* Your goal:
Output only the lines from the start of the entries through the line holding "overwritten (R344). -/". Each line must match the original exactly.

--- Source information Enclosed Below ---

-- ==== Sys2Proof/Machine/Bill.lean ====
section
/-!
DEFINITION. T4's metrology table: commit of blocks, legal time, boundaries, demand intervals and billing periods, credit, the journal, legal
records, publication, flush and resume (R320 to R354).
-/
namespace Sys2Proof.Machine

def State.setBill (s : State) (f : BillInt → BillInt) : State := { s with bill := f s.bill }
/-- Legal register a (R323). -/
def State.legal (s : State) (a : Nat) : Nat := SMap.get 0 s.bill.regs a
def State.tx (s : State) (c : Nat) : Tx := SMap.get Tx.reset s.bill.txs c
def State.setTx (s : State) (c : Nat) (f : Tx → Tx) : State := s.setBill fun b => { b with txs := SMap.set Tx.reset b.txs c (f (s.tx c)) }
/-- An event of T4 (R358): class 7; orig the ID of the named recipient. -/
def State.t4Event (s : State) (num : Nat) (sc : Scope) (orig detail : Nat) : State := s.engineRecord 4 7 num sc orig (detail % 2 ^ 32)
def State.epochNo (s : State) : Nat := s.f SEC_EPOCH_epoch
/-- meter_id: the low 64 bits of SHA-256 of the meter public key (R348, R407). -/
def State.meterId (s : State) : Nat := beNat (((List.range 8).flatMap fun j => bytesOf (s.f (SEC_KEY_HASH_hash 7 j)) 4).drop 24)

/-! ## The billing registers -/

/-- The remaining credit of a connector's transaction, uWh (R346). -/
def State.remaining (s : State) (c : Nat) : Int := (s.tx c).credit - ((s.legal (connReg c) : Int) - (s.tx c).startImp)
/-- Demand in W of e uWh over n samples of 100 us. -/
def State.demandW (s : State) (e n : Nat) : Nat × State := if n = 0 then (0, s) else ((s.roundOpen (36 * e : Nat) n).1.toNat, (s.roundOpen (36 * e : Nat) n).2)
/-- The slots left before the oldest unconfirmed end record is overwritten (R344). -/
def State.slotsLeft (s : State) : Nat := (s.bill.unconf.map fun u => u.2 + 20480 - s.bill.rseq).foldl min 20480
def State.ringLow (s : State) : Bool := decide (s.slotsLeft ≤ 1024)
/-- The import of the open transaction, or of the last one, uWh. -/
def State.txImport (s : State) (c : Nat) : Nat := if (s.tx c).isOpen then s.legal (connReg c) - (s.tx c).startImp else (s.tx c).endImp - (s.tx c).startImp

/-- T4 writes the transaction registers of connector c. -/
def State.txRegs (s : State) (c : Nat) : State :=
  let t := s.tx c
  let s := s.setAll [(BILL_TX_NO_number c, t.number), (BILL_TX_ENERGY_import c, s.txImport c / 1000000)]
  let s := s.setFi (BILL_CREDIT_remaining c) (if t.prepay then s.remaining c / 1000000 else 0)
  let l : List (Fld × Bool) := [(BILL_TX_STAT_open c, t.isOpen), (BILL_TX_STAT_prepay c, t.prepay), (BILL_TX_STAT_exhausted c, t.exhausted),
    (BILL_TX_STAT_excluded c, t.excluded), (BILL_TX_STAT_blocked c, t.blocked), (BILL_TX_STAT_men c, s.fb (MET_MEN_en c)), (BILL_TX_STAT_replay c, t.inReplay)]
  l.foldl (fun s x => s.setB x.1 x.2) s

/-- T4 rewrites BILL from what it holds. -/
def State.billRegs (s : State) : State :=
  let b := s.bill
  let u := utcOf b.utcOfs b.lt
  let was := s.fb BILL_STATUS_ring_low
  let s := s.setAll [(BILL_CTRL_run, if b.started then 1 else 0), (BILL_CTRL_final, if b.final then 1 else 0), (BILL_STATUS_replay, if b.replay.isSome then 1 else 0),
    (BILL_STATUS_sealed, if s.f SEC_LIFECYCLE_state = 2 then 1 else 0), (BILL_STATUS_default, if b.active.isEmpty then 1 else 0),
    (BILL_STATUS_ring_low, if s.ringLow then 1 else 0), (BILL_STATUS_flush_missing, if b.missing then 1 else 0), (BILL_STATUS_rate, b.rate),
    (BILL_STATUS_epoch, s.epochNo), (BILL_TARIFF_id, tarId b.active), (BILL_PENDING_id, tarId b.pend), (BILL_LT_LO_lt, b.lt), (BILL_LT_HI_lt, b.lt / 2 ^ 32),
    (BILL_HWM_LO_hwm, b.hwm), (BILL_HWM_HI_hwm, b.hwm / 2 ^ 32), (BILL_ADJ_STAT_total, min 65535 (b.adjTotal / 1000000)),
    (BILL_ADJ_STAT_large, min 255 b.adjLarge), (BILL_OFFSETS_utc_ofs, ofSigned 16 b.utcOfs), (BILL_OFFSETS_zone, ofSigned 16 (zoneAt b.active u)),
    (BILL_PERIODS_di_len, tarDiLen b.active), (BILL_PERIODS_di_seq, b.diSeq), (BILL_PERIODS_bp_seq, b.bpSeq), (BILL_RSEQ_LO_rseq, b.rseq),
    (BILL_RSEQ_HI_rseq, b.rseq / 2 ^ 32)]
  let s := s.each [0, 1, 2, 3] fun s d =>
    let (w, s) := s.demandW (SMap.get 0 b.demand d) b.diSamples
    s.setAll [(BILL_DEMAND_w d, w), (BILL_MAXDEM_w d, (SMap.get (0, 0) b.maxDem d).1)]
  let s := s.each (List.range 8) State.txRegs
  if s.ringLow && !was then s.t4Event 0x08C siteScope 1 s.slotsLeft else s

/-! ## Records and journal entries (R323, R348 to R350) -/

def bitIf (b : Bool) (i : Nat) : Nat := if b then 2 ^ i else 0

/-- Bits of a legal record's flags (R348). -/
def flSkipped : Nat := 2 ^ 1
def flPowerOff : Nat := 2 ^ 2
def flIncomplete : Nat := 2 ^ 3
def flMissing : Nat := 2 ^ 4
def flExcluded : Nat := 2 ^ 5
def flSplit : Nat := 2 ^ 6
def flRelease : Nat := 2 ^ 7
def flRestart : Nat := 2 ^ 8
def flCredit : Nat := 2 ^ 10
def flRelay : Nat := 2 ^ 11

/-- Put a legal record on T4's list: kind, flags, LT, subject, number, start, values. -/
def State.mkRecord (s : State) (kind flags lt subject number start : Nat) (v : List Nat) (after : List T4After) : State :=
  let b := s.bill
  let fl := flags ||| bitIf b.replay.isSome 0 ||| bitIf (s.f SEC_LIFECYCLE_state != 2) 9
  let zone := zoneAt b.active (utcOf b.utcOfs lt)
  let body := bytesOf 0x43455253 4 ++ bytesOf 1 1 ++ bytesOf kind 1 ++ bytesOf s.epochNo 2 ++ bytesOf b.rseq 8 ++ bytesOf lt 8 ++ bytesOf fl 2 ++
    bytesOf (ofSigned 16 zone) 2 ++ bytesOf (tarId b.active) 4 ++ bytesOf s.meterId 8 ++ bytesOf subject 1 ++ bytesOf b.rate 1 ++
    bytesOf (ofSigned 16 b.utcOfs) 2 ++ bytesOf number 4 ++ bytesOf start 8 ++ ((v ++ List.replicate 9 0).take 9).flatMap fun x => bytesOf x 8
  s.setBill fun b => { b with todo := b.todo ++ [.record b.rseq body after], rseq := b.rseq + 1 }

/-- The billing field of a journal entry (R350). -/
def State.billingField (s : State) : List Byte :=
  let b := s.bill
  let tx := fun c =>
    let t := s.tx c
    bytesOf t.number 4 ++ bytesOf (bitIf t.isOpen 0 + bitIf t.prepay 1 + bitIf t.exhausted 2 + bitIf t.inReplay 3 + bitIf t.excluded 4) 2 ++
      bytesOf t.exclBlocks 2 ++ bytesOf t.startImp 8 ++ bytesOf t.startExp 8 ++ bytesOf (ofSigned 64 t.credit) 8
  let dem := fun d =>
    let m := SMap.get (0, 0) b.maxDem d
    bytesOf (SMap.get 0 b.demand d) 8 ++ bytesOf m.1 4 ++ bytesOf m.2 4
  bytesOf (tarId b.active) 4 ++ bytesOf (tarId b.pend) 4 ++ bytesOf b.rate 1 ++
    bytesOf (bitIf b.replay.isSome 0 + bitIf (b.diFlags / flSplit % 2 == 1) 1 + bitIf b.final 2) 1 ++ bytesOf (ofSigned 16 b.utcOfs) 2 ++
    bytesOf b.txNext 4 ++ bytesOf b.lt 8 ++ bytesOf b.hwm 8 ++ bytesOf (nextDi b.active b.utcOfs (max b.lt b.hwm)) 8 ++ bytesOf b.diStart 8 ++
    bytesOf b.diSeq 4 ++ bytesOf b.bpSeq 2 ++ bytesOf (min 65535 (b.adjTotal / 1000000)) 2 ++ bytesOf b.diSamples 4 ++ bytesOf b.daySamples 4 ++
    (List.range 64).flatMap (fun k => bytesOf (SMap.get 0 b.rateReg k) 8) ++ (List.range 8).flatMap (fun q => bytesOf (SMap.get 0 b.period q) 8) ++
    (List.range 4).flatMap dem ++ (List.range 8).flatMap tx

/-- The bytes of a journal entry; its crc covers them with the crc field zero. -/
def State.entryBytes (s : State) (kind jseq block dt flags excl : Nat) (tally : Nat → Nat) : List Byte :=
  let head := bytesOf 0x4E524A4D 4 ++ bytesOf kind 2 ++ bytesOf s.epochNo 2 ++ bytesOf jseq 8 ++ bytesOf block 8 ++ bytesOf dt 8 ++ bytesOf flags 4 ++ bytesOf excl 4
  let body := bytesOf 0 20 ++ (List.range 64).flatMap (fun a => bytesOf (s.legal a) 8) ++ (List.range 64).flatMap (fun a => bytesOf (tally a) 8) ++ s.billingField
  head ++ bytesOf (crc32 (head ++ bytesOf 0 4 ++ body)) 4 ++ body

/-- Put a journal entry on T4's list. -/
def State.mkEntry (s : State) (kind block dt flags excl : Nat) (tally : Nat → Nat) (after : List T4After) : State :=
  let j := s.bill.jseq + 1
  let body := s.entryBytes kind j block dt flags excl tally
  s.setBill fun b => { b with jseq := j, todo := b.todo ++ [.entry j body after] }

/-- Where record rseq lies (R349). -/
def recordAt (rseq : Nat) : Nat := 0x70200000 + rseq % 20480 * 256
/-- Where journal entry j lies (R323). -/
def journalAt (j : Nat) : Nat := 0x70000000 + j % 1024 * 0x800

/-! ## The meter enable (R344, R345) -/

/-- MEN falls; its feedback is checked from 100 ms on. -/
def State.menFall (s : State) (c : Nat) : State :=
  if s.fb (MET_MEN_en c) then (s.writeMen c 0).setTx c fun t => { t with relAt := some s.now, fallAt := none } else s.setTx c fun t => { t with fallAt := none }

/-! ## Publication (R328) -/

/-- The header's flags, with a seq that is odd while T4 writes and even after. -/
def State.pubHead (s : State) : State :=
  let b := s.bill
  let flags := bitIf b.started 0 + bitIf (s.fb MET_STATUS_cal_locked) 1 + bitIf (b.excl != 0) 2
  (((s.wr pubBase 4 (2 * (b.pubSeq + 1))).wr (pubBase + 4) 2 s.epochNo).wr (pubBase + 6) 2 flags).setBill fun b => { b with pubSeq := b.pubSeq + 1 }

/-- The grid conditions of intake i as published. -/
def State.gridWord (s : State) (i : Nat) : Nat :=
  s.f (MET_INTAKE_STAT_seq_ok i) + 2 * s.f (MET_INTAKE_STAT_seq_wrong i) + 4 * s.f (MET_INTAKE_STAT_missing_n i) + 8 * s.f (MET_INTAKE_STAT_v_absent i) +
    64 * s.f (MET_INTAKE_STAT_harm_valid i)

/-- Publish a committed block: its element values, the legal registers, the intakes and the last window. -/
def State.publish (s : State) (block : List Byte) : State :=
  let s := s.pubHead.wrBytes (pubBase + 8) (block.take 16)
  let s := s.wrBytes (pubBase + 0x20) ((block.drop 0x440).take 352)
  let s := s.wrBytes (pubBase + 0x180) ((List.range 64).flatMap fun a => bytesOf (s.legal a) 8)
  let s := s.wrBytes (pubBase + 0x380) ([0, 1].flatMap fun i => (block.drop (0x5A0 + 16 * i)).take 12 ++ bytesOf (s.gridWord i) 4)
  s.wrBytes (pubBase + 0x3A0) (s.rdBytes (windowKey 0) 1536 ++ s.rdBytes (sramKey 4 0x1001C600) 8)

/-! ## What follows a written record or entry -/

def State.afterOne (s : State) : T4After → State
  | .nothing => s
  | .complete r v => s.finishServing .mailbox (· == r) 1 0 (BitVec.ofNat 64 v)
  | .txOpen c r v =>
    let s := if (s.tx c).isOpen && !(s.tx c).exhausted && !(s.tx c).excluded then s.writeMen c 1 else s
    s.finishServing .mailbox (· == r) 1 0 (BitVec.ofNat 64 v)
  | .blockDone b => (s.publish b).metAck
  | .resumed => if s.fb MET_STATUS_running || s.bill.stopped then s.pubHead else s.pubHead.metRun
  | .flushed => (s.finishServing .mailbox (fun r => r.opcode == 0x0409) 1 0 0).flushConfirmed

--- End of Enclosed Source information ---

* Solution below:
-- ==== Sys2Proof/Machine/Bill.lean ====
section
/-!
DEFINITION. T4's metrology table: commit of blocks, legal time, boundaries, demand intervals and billing periods, credit, the journal, legal
records, publication, flush and resume (R320 to R354).
-/
namespace Sys2Proof.Machine

def State.setBill (s : State) (f : BillInt → BillInt) : State := { s with bill := f s.bill }
/-- Legal register a (R323). -/
def State.legal (s : State) (a : Nat) : Nat := SMap.get 0 s.bill.regs a
def State.tx (s : State) (c : Nat) : Tx := SMap.get Tx.reset s.bill.txs c
def State.setTx (s : State) (c : Nat) (f : Tx → Tx) : State := s.setBill fun b => { b with txs := SMap.set Tx.reset b.txs c (f (s.tx c)) }
/-- An event of T4 (R358): class 7; orig the ID of the named recipient. -/
def State.t4Event (s : State) (num : Nat) (sc : Scope) (orig detail : Nat) : State := s.engineRecord 4 7 num sc orig (detail % 2 ^ 32)
def State.epochNo (s : State) : Nat := s.f SEC_EPOCH_epoch
/-- meter_id: the low 64 bits of SHA-256 of the meter public key (R348, R407). -/
def State.meterId (s : State) : Nat := beNat (((List.range 8).flatMap fun j => bytesOf (s.f (SEC_KEY_HASH_hash 7 j)) 4).drop 24)

/-! ## The billing registers -/

/-- The remaining credit of a connector's transaction, uWh (R346). -/
def State.remaining (s : State) (c : Nat) : Int := (s.tx c).credit - ((s.legal (connReg c) : Int) - (s.tx c).startImp)
/-- Demand in W of e uWh over n samples of 100 us. -/
def State.demandW (s : State) (e n : Nat) : Nat × State := if n = 0 then (0, s) else ((s.roundOpen (36 * e : Nat) n).1.toNat, (s.roundOpen (36 * e : Nat) n).2)
/-- The slots left before the oldest unconfirmed end record is overwritten (R344). -/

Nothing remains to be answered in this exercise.